The notes, needless to say, were the problem. Early in 1720, the Prince de Conti, offended it is said by his inability to buy stock at a price he considered right, sent a bunch of the notes to the Banque Royale to be redeemed in hard currency. They were a sizable package; three wagons were sent to carry back the gold and silver. Law appealed to the Regent, who ordered the Prince to turn back a considerable share of the metal he had thus received in exchange. But others, acting out of a deeper insight, were busy getting Law's paper into metal and the metal into England and Holland. One, a jobber named Vermalet, "procured gold and silver coin to the amount of nearly a million livres, which he packed in a farmer's cart, and covered with hay and cow-dung. He then disguised himself in the dirty smock-frock, or 'blouse', of a peasant and drove his precious load in safety into Belgium."

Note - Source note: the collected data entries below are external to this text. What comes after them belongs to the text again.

-- ==== Sys2Proof/Machine/RegRead.lean ====
section
/-! DEFINITION. Reading registers (R9 to R12, R466, R602, R606, R648 to R651): the live word of a register, the latches of the three
access paths, and what a read changes. -/
namespace Sys2Proof.Machine

/-! ### Live words -/

/-- The value of a field in its place; a WO field reads 0 (R12). -/
def State.fieldBits (s : State) (p : Path) (f : FldAcc) : Nat :=
  match f.acc with
  | .wo => 0
  | _ => s.rd (f.fld.on p) * 2 ^ f.fld.lo

/-- The fields of a register as they stand, reserved bits 0 (R11). -/
def State.storedWord (s : State) (p : Path) (fs : List FldAcc) : Nat := fs.foldl (fun a f => a + s.fieldBits p f) 0

/-- The ring that HIF_RIDX chooses on an access path. -/
def State.ringShown (s : State) (p : Path) : Ring := s.ring (s.rd (HIF_RIDX.ring.on p))

/-- HIF_RSTAT. -/
def Ring.statWord (g : Ring) : Nat :=
  let ts := g.taken.toList ++ g.buffers
  g.st.num * 2 ^ 29 + g.cause % 8 * 2 ^ 26 + b2n (ts.any (fun t => t.st == .parked)) * 2 ^ 17 +
    b2n (ts.any (fun t => t.st == .preempted || t.st == .ready)) * 2 ^ 16 + g.head

/-- HIF_RPROG. -/
def Ring.progWord (g : Ring) : Nat :=
  match g.taken with
  | some t => t.progress
  | none => 0

/-- BRG_DOMCFG and BRG_DOMSTAT of the domain and pipe that BRG_DOMIDX chooses on an access path. -/
def State.domCfgWord (s : State) (p : Path) : Nat :=
  let x := s.domCfg (s.rd (BRG_DOMIDX.domain.on p))
  b2n x.1 * 2 ^ 31 + x.2
def State.domStatWord (s : State) (p : Path) : Nat :=
  min (2 ^ 21 - 1) (s.domCount (s.rd (BRG_DOMIDX.pipe.on p)) (s.rd (BRG_DOMIDX.domain.on p)))

/-- HIF_RCTL: stop reads 1 while the ring that it was asked to stop is stopping, start while the RCT entry cannot be read. -/
def State.rctlWord (s : State) (p : Path) (fs : List FldAcc) : Nat :=
  let going : Bool := match s.hif.rctlStop with
    | some r => (s.ring r).st == .stopping
    | none => false
  s.storedWord p fs + b2n going * 2 + b2n s.hif.rctlStart.isSome

/-- qos_target of MCH_STAT and MCD_STAT (R416), in its place; 0 for any other register. -/
def State.qosBit (s : State) (a : Nat) : Nat :=
  if 0x300000 ≤ a ∧ a < 0x318000 ∧ a % 0x4000 = 4 then b2n (s.stackQos ((a - 0x300000) / 0x4000)) * 2 ^ 29
  else if 0x380000 ≤ a ∧ a < 0x390000 ∧ a % 0x2000 = 4 then b2n (s.qosTarget (384 + (a - 0x380000) / 0x2000)) * 2 ^ 27
  else 0

/-- The word of a register that is no pair, as it stands (R647, R655). -/
def State.liveWord (s : State) (p : Path) (a : Nat) (fs : List FldAcc) : Nat :=
  match a with
  | 0x0010C => b2n s.armed * 2 ^ 31 + s.rd GEN_RSTCTL.refused * 4
  | 0x10044 => (s.ringShown p).statWord
  | 0x10048 => (s.ringShown p).completed * 65536 + (s.ringShown p).tail
  | 0x1004C => (s.ringShown p).progWord
  | 0x10050 => s.rctlWord p fs
  | 0x40010 => s.tim.ns
  | 0x40014 => s.tim.sec % 2 ^ 32
  | 0x40018 => s.tim.sec / 2 ^ 32 % 2 ^ 16
  | 0x140024 => s.domCfgWord p
  | 0x140028 => s.domStatWord p
  | _ => s.storedWord p fs + s.qosBit a

/-- The 64-bit value of a register pair as it stands. -/
def State.livePair (s : State) (f : Fld) : Nat :=
  if f = SEAT_UNPROT_MS.count then s.unprotTotal / 1000000 else s.rd f

/-- The live word at an address: 0 at a reserved one (R648). -/
def State.live (s : State) (p : Path) (a : Nat) : Nat :=
  match regAt a with
  | .none => 0
  | .word fs => s.liveWord p a fs
  | .pairLo f => s.livePair f.fld % 2 ^ 32
  | .pairHi f => s.livePair f.fld / 2 ^ 32

/-- The MSI-X table and the pending bits at a BAR0 address, in the PCIe layout. -/
def State.msixAt (s : State) (a : Nat) : Option Nat :=
  if 0x18000 ≤ a ∧ a < 0x1A000 then some (s.msixWord ((a - 0x18000) / 4))
  else if 0x1A000 ≤ a ∧ a < 0x1A040 then
    some ((List.range 32).foldl (fun v i => v + b2n (s.vec (8 * (a - 0x1A000) + i)).pba * 2 ^ i) 0)
  else none

/-- Whether an address is in the MSI-X table or the pending bit array. -/
def isMsix (a : Nat) : Bool := 0x18000 ≤ a && a < 0x1A040

/-- Whether an address is reserved or a gap (R648). -/
def isReserved (a : Nat) : Bool := !isMsix a && (regAt a == .none || a % 4 != 0)

/-! ### Latches (R10, R650) -/

/-- The latches of an access path. -/
def State.latch (s : State) : Path → Latch
  | .bar0 => s.bar0L
  | .cmd => s.cmdL
  | .bmc => s.bmcL

/-- The latches of an access path replaced. -/
def State.setLatch (s : State) (p : Path) (l : Latch) : State :=
  match p with
  | .bar0 => { s with bar0L := l }
  | .cmd => { s with cmdL := l }
  | .bmc => { s with bmcL := l }

/-- The place of a register in a set of three: the set's first address and which of the three it is (R466, R602, R606). -/
def tripleAt (a : Nat) : Option (Nat × Nat) :=
  let f := if 0x400000 ≤ a ∧ a < 0x440000 then some (a - a % 0x800 + 0x20) else if 0x40010 ≤ a ∧ a < 0x4001C then some 0x40010
    else if 0x40050 ≤ a ∧ a < 0x4005C then some 0x40050 else none
  match f with
  | none => none
  | some b => if b ≤ a ∧ a < b + 12 ∧ (a - b) % 4 = 0 then some (b, (a - b) / 4) else none

/-- The second and third words that the latch of a set holds, if the set's first register was the last to load it. -/
def Latch.triple (l : Latch) (b : Nat) : Option (Nat × Nat) :=
  if b = 0x40010 then l.now
  else if b = 0x40050 then l.ppscap
  else match l.tslast with
    | some (k, x, y) => if k = b then some (x, y) else none
    | none => none

/-- The latch of a set loaded. -/
def Latch.load (l : Latch) (b x y : Nat) : Latch :=
  if b = 0x40010 then { l with now := some (x, y) }
  else if b = 0x40050 then { l with ppscap := some (x, y) }
  else { l with tslast := some (b, x, y) }

/-! ### A read and its effects -/

/-- The low word of a pair read on an access path: it loads the path's latch with the high word (R10). -/
def State.readLow (s : State) (p : Path) (f : Fld) : Nat × State :=
  let v := s.livePair f
  (v % 2 ^ 32, s.setLatch p { s.latch p with pair := some (f.addr, v / 2 ^ 32) })

/-- The high word of a pair read on an access path: latched by its own low word, else live (R10). -/
def State.readHigh (s : State) (p : Path) (f : Fld) : Nat :=
  match (s.latch p).pair with
  | some (k, h) => if k = f.addr then h else s.livePair f / 2 ^ 32
  | none => s.livePair f / 2 ^ 32

/-- What a read of a register changes: BPM_MIN* reloads the current count (RC), and a LOST segment has been seen. -/
def State.afterRead (s : State) (a : Nat) : State :=
  match a with
  | 0x180030 => s.wr BPM_MINSHAL.min_ (s.freeOf 0)
  | 0x180034 => s.wr BPM_MINPREF.min_ (s.freeOf 1)
  | 0x180038 => s.wr BPM_MINDEEP.min_ (s.freeOf 2)
  | 0x18003C => s.wr BPM_MINRSV.min_ (s.freeOf 3)
  | _ =>
    let k := (a - 0x5C0100) / 4
    if 0x5C0100 ≤ a ∧ a < 0x5C0200 ∧ s.rd (TEL_SEGMAP.state k) = 2 then s.wr (TEL_SEGMAP.state k) 0 else s

/-- A register of a set of three read on an access path. -/
def State.readTriple (s : State) (p : Path) (a b i : Nat) : Nat × State :=
  if i = 0 then (s.live p a, s.setLatch p ((s.latch p).load b (s.live p (b + 4)) (s.live p (b + 8))))
  else match (s.latch p).triple b with
    | some (x, y) => (if i = 1 then x else y, s)
    | none => (s.live p a, s)

/-- A read of a BAR0 word on an access path: its value, and the state with what the read changes. -/
def State.regRead (s : State) (p : Path) (a : Nat) : Nat × State :=
  match s.msixAt a with
  | some v => (v, s)
  | none =>
    match regAt a with
    | .none => (0, s)
    | .pairLo f => s.readLow p f.fld
    | .pairHi f => (s.readHigh p f.fld, s)
    | .word fs =>
      match tripleAt a with
      | some (b, i) => s.readTriple p a b i
      | none => (s.liveWord p a fs, s.afterRead a)

/-! ### Accesses to the Forwarding Die (R37, R38) -/

/-- The FD end records the result of an access under its tag, for the last 16 tags (R37). -/
def State.tagDone (s : State) (tag v : Nat) : State :=
  { s with dies := { s.dies with tags := ((tag, v) :: s.dies.tags).take 16, sbResult := some (tag, v) } }

/-- The tag of the next access. -/
def State.nextTag (s : State) : Nat × State :=
  (s.dies.nextTag, { s with dies := { s.dies with nextTag := (s.dies.nextTag + 1) % 256 } })

/-- A register access goes over the sideband, under a tag of its own (R35 to R37). -/
def State.sbSend (s : State) (m : Nat → SbMsg) : State :=
  let (g, s) := s.nextTag
  s.sbPut (m g)

/-- An access over the bridge that has not been answered yet (R38). -/
def State.owe (s : State) (m : SbMsg) : State := { s with dies := { s.dies with owed := s.dies.owed ++ [m] } }

/-- The answer to an access crosses back: at once, or when the control class has room (R28). -/
def State.fdReply (s : State) (m : SbMsg) (tag v : Nat) : Option Nat × State :=
  if s.ctlFree true 1 then (some v, s.ctlNow true 1) else (none, (s.owe m).ctlWait true 1 (.reply tag v))

/-- An access to a register: of the FD over the bridge under a tag, carried out and answered at once where the control class has room, else
when its flits have crossed (R28, R37); any other at once. The value is that of the answer, if it has come. -/
def State.fdAccess (s : State) (a : Nat) (m : Nat → SbMsg) (f : State → Nat × State) : Option Nat × State :=
  if isFdAddr a then
    let (g, s) := s.nextTag
    if s.ctlFree false 1 then
      let (v, s) := f (s.ctlNow false 1)
      (s.tagDone g v).fdReply (m g) g v
    else (none, (s.owe (m g)).ctlWait false 1 (.access (m g)))
  else
    let (v, s) := f s
    (some v, s)

/-- An access must go over the sideband: to an FD register while the bridge does not carry traffic (R35). -/
def State.viaSideband (s : State) (a : Nat) : Bool := isFdAddr a && !s.bridgeUp

/-! ### BAR0 and BMC reads -/

/-- What a read over BAR0 or the BMC interface returned. -/
def State.gives (x : Nat × State) : State := { x.2 with readData := x.1 }

/-- A word read takes its place in what the read returns: all of it, or the low or the high word of an 8-byte read (R351). -/
def State.givesPart (s : State) (part v : Nat) : State :=
  State.gives (if part = 2 then s.readData % 2 ^ 32 + v * 2 ^ 32 else v, s)

/-- A BAR0 read of a word (R571, R591, R648, R649): before ready only GEN answers, in recovery mode only the identification and UPD; an FD
register answers at once or, over the lost bridge or where the control class is busy, when the reply has come. `part` is as in `SbMsg.read`. -/
def State.bar0Read (s : State) (a part : Nat) : State :=
  let ones := 2 ^ 32 - 1
  let give := fun (x : Nat × State) => x.2.givesPart part x.1
  let m := fun g => SbMsg.read g a false part
  if s.pwr.recovery then give (if a < 0x30 ∨ (0x30000 ≤ a ∧ a < 0x38000) then s.regRead .bar0 a else (ones, s))
  else if !s.bit GEN_BOOTSTAT.ready ∧ 0x10000 ≤ a then give (ones, s)
  else if isFdAddr a ∧ s.fdUnreachable then give (ones, s)
  else if s.viaSideband a then s.sbSend m
  else
    match s.fdAccess a m (fun s => s.regRead .bar0 a) with
    | (some v, s) => give (v, s)
    | (none, s) => s

/-- Whether a BAR0 access has a size and alignment that BAR0 accepts: 4 bytes aligned to 4, or 8 aligned to 8 (R351). -/
def accessOk (a size : Nat) : Bool := decide (a < 2 ^ 24) && ((size == 4 && a % 4 == 0) || (size == 8 && a % 8 == 0))

/-- A BAR0 read of 4 or 8 bytes: an 8-byte one returns both words, low word first (R351). -/
def State.bar0ReadN (s : State) (a size : Nat) : State :=
  if !accessOk a size then State.gives (0, s.inc HIF_BADACC.count)
  else if size = 4 then s.bar0Read a 0
  else (s.bar0Read a 1).bar0Read (a + 4) 2

/-- A BMC read (R630, R651): GEN, SEAT and PWR only, without clearing; SEAT reads 0 while the main rails are off. -/
def State.bmcRead (s : State) (a : Nat) : State :=
  if a % 4 ≠ 0 then s
  else if a < 0x10000 ∨ (0x600000 ≤ a ∧ a < 0x640000) then State.gives (s.regRead .bmc a)
  else if 0x20000 ≤ a ∧ a < 0x30000 then (if s.pwr.phase = 0 then State.gives (0, s) else State.gives (s.regRead .bmc a))
  else s

/-- What PCIe configuration space carries of the identification (R657): Vendor ID and Subsystem Vendor ID, Device ID and Subsystem ID,
Revision ID, Class Code. -/
def State.pcieIds (s : State) : Nat × Nat × Nat × Nat :=
  (s.rd GEN_ID.vendor_id, s.rd GEN_ID.device_id, 16 * s.rd GEN_REV.fd_rev + s.rd GEN_REV.td_rev, 0x028000)

end Sys2Proof.Machine
end

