-- ==== Sys2Proof/Machine/Step.lean ====
section
/-! DEFINITION. One step: the command at the front of the queue, or a nanosecond of the island clock when none waits. -/
namespace Sys2Proof.Machine

/-- One step of the device. On an empty queue a nanosecond passes (DESIGN CHOICE, log entry 2). -/
def step (s : State) : Host.Outcome State Fault Refusal :=
  match s.pending with
  | [] => .next s.tick
  | c :: rest => exec c { s with pending := rest }

/-- `s` with the command that a word spells put at the front of its queue; `s` where the word spells none. -/
def State.withFetchWord (s : State) (nbits w : Nat) : State :=
  match Sys2Proof.decodeTableWord nbits w with
  | some c => { s with pending := c :: s.pending }
  | none => s

end Sys2Proof.Machine
end

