-- ==== Sys2Proof/Machine/Core.lean ====
section
/-! DEFINITION. The machine as the host takes it. -/

/-- The device as a machine: its state, its stops, one step, and the state after reset. -/
def Sys2Proof.core : Host.Core :=
  { State := Sys2Proof.Machine.State, Fault := Sys2Proof.Machine.Fault, Refusal := Sys2Proof.Machine.Refusal,
    step := Sys2Proof.Machine.step, reset := Sys2Proof.Machine.State.reset }
end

Presently it was neccessary to restrict the payment of specie in return for the notes -- the enduring signal that the boom was over. Later Law took a further and far stronger step -- in his new official capacity he forbade, except in small quantities, the possession of gold and silver and extended the prohibition to jewelry. Informers were invited to share in any hoards they might report. Meanwhile at the Banque Royale in Paris there was now an even greater jam of people, these wanting not securities or notes but hard money; on one day in July 1720 so great was the crowd that fifteen people were squeezed to death. Or so it was said. Law was no longer a financial genius; exposed to the paris mob, it was now known, no sizable fragment of him would have remained. Accordingly, the Regent kept him out of sight, then got him out of France.